───── INPUT DATA ─────

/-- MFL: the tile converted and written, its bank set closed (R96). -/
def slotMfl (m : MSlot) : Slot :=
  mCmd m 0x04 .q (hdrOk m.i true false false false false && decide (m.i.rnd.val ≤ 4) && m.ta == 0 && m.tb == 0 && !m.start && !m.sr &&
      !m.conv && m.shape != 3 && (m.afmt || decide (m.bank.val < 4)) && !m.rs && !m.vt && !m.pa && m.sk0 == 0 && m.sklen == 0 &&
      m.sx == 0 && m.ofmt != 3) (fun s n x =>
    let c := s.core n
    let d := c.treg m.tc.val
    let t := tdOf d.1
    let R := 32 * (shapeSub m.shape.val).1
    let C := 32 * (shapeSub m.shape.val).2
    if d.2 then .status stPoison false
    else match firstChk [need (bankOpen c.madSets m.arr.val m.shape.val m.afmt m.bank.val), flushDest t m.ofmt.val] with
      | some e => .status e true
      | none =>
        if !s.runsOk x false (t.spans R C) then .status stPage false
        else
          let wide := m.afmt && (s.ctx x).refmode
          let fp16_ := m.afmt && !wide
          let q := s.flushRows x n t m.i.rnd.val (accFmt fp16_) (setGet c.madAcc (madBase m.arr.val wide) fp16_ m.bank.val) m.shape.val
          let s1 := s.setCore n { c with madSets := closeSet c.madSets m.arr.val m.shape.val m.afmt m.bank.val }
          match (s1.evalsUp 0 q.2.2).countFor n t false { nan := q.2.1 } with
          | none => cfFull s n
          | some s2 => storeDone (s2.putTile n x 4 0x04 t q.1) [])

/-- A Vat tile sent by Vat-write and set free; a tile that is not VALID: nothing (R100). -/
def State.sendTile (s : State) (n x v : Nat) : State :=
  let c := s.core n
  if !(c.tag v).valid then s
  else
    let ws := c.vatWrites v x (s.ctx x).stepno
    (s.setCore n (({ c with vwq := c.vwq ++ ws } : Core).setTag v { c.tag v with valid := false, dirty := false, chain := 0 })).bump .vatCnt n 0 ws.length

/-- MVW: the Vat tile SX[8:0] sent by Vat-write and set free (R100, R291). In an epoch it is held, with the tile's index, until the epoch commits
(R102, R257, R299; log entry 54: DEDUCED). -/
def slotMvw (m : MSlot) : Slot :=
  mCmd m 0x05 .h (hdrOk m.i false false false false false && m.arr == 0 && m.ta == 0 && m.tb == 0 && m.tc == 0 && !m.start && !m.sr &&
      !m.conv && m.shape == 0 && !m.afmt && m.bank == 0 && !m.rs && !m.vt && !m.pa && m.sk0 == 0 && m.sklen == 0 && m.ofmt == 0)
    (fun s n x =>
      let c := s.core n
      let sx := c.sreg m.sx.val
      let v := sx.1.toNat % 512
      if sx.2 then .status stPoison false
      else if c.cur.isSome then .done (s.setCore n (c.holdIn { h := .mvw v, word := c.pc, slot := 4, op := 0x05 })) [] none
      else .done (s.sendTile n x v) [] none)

─────

Transcribe the entire listing above.

/-- MFL: the tile converted and written, its bank set closed (R96). -/
def slotMfl (m : MSlot) : Slot :=
  mCmd m 0x04 .q (hdrOk m.i true false false false false && decide (m.i.rnd.val ≤ 4) && m.ta == 0 && m.tb == 0 && !m.start && !m.sr &&
      !m.conv && m.shape != 3 && (m.afmt || decide (m.bank.val < 4)) && !m.rs && !m.vt && !m.pa && m.sk0 == 0 && m.sklen == 0 &&
      m.sx == 0 && m.ofmt != 3) (fun s n x =>
    let c := s.core n
    let d := c.treg m.tc.val
    let t := tdOf d.1
    let R := 32 * (shapeSub m.shape.val).1
    let C := 32 * (shapeSub m.shape.val).2
    if d.2 then .status stPoison false
    else match firstChk [need (bankOpen c.madSets m.arr.val m.shape.val m.afmt m.bank.val), flushDest t m.ofmt.val] with
      | some e => .status e true
      | none =>
        if !s.runsOk x false (t.spans R C) then .status stPage false
        else
          let wide := m.afmt && (s.ctx x).refmode
          let fp16_ := m.afmt && !wide
          let q := s.flushRows x n t m.i.rnd.val (accFmt fp16_) (setGet c.madAcc (madBase m.arr.val wide) fp16_ m.bank.val) m.shape.val
          let s1 := s.setCore n { c with madSets := closeSet c.madSets m.arr.val m.shape.val m.afmt m.bank.val }
          match (s1.evalsUp 0 q.2.2).countFor n t false { nan := q.2.1 } with
          | none => cfFull s n
          | some s2 => storeDone (s2.putTile n x 4 0x04 t q.1) [])

/-- A Vat tile sent by Vat-write and set free; a tile that is not VALID: nothing (R100). -/
def State.sendTile (s : State) (n x v : Nat) : State :=
  let c := s.core n
  if !(c.tag v).valid then s
  else
    let ws := c.vatWrites v x (s.ctx x).stepno
    (s.setCore n (({ c with vwq := c.vwq ++ ws } : Core).setTag v { c.tag v with valid := false, dirty := false, chain := 0 })).bump .vatCnt n 0 ws.length

/-- MVW: the Vat tile SX[8:0] sent by Vat-write and set free (R100, R291). In an epoch it is held, with the tile's index, until the epoch commits
(R102, R257, R299; log entry 54: DEDUCED). -/
def slotMvw (m : MSlot) : Slot :=
  mCmd m 0x05 .h (hdrOk m.i false false false false false && m.arr == 0 && m.ta == 0 && m.tb == 0 && m.tc == 0 && !m.start && !m.sr &&
      !m.conv && m.shape == 0 && !m.afmt && m.bank == 0 && !m.rs && !m.vt && !m.pa && m.sk0 == 0 && m.sklen == 0 && m.ofmt == 0)
    (fun s n x =>
      let c := s.core n
      let sx := c.sreg m.sx.val
      let v := sx.1.toNat % 512
      if sx.2 then .status stPoison false
      else if c.cur.isSome then .done (s.setCore n (c.holdIn { h := .mvw v, word := c.pc, slot := 4, op := 0x05 })) [] none
      else .done (s.sendTile n x v) [] none)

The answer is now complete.